Date Posted: 17:18 13/03/2005
Sorry for China
Does being Chinese mean never having to say you're sorry?
VETERAN EXPATS in Shanghai have usually come to terms with the fact that things are different here. They have lost the sort of moral disgust they felt when they first arrived, when they noticed the way that everyone on the street seemed lost in their own private world, attending directly to their personal concerns and caring very little about anyone else around them, particularly when it came to forming queues. If someone is in distress or requires help, the People's people turn away. The People's people don't get involved. And generally, the People's people never say sorry for anything.
Are there any moral conclusions to be drawn from this? Some, of course, would blame the government. Relativists would say that this is just the way it is, culturally speaking, and vive la Derridean differance. We at Running Dog are inclined to mention the economic basis behind such superstructural concerns, and would suggest gently that even in the chaos of the Shanghai streets, there is a kind of order, even if it is based almost entirely on the assumption that everyone else is living in a hermetic bubble and that it would be foolish to behave otherwise. We would also say that problems such as these are never immutable.
In any case, Xin Zhou Kan, or the New Weekly, devotes much of its latest issue to the subject of apologizing, listing a number of incidents which should be apologized for, proposing an annual 'Apology Day' on March 15, and even drawing attention to a company in Xi'an which actually says sorry to people on behalf of its clients. But the crucial question asked by the magazine is why the Chinese just don't seem to like apologizing. 'A civilized society is not merely based on law, but on morality. However, in China it seems there are few people who regard the apology as an important moral requirement, and no one will stand up and take responsibility.'
In Hong Kong, according to the opening article, you can often hear the sound of people apologizing in public places, but in China, small conflicts lead to great tragedies because of the unwillingness to step down, own up, accept responsibility and simply say sorry.
The article broaches the possibility that the Chinese unwillingness to apologize is connected to the exaggerated notion of 'face' - the losing and saving thereof - and to the fact that anyone who makes an apology is somehow relegating himself to a lower status.

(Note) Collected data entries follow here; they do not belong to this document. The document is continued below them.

-- ==== Sys2Proof/Machine/Codes.lean ====
section
/-! DEFINITION. The codes of 11.2 and 11.5: the number each named value is written as. -/

namespace Sys2Proof.Machine

/-- Table codes. -/
def TableId.code : TableId → Nat
  | .setup => 0 | .cameras => 1 | .screens => 2 | .layouts => 3 | .panes => 4 | .doors => 5

/-- The table of a table code, if it names one. -/
def tableOfCode (b : Byte) : Option TableId :=
  if b = 0#8 then some .setup
  else if b = 1#8 then some .cameras
  else if b = 2#8 then some .screens
  else if b = 3#8 then some .layouts
  else if b = 4#8 then some .panes
  else if b = 5#8 then some .doors
  else none

/-- The number of records of a table (R157). -/
def TableId.records : TableId → Nat
  | .setup => 1 | .cameras => 16 | .screens => 4 | .layouts => 32 | .panes => 224 | .doors => 12

/-- Engine state codes. -/
def EngineState.code : EngineState → Nat
  | .idle => 0 | .staging => 1 | .applying => 2 | .aborted => 3

/-- Result codes. -/
def Result.code : Result → Nat
  | .none => 0 | .done => 1 | .invalid => 2 | .refused => 3 | .aborted => 4 | .overtime => 5

/-- Cadence state codes. -/
def CadenceState.code : CadenceState → Nat
  | .off => 0 | .acquiring => 1 | .locked => 2 | .stale => 3

/-- Lens state codes. -/
def LensState.code : LensState → Nat
  | .unlearned => 0 | .clean => 1 | .part => 2 | .obscured => 3

/-- Learn activity codes. -/
def LearnActivity.code : LearnActivity → Nat
  | .idle => 0 | .running => 1 | .suspended => 2

/-- Door state codes. -/
def DoorState.code : DoorState → Nat
  | .closed => 0 | .opened => 1 | .alert => 2 | .unknown => 3

/-- Member state codes. -/
def MemberState.code : MemberState → Nat
  | .empty => 0 | .filling => 1 | .ready => 2

/-- An origin's code, which equals its origin rank (R119). -/
def Origin.rank : Origin → Nat
  | .doorAlert d => d.val
  | .doorOpen d => 12 + d.val
  | .reverse => 24
  | .manual => 25

/-- Guard kind codes. -/
def guardCode : GuardKind → Nat
  | .slotWrite => 1 | .screenWrite => 2 | .landingRole => 3 | .landingRange => 4
  | .landingDisabled => 5 | .controlRole => 6 | .unmapped => 7

/-- The place of a guard kind's episode. -/
def guardIndex : GuardKind → Fin 7
  | .slotWrite => 0 | .screenWrite => 1 | .landingRole => 2 | .landingRange => 3
  | .landingDisabled => 4 | .controlRole => 5 | .unmapped => 6

/-- Reason codes. -/
def Reason.code : Reason → Nat
  | .none => 0 | .badTable => 1 | .badCount => 2 | .outOfRange => 3 | .overcount => 4 | .short => 5
  | .otherCommand => 6 | .nothingStaged => 7 | .badCode => 8 | .badArg => 9 | .listFull => 10
  | .locked => 11 | .cameraOff => 12 | .lensOff => 13 | .notLearning => 14 | .tableFull => 15
  | .noFrame => 16 | .noSlot => 17 | .badRange => 18 | .badOrder => 19 | .badRoles => 20
  | .badRing => 21 | .badArea => 22 | .busySlots => 23 | .busyCamera => 24 | .badLink => 25
  | .chainLoop => 26 | .chainLong => 27 | .badPane => 28 | .restarted => 29

/-- Completion cause codes, 7 when absent (11.5). -/
def holdCauseCode : Option HoldCause → Nat
  | some .atTake => 0 | some .count => 1 | some .noSlot => 2 | some .disable => 3
  | some .restart => 4 | none => 7

end Sys2Proof.Machine
end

But 'the biggest apology problem faced by modern Chinese people is undoubtedly Japan,' the author goes on to say. 'A lot of Chinese people think that Japan has not yet apologized for its invasion of China,' but 'Japan believes that it apologized to China very early, with the clearest occasion being in 1995 by Prime Minister Tomiichi Murayama.'
Murayama said that Japan had pursued a mistaken nationalist policy and had caused 'massive losses and pain' to the Chinese people. However, 'a majority of Chinese believe that Japan has never apologized. Perhaps we can correctly say that Japan has not made an apology that has satisfied ordinary Chinese.'
And yet, 'Chinese people have not treated NATO and the explosion of the Chinese Embassy in Yugoslavia, or the US in the plane collision incident in the South China Sea, in the same way as Japan'. Whether it is reasonable to compare those events to, say, the Rape of Nanjing, is questionable, but the double standards reflect modern China, the article claims, and suggest that China has 'not yet formed a good social moral habit'.
If apologizing is generally regarded as craven and subservient, and as a mechanism to determine status rather than to acknowledge error or crime, then the unspoken implication of the article is that above all else, China wants Japan to lose face, and that saying sorry is far from enough.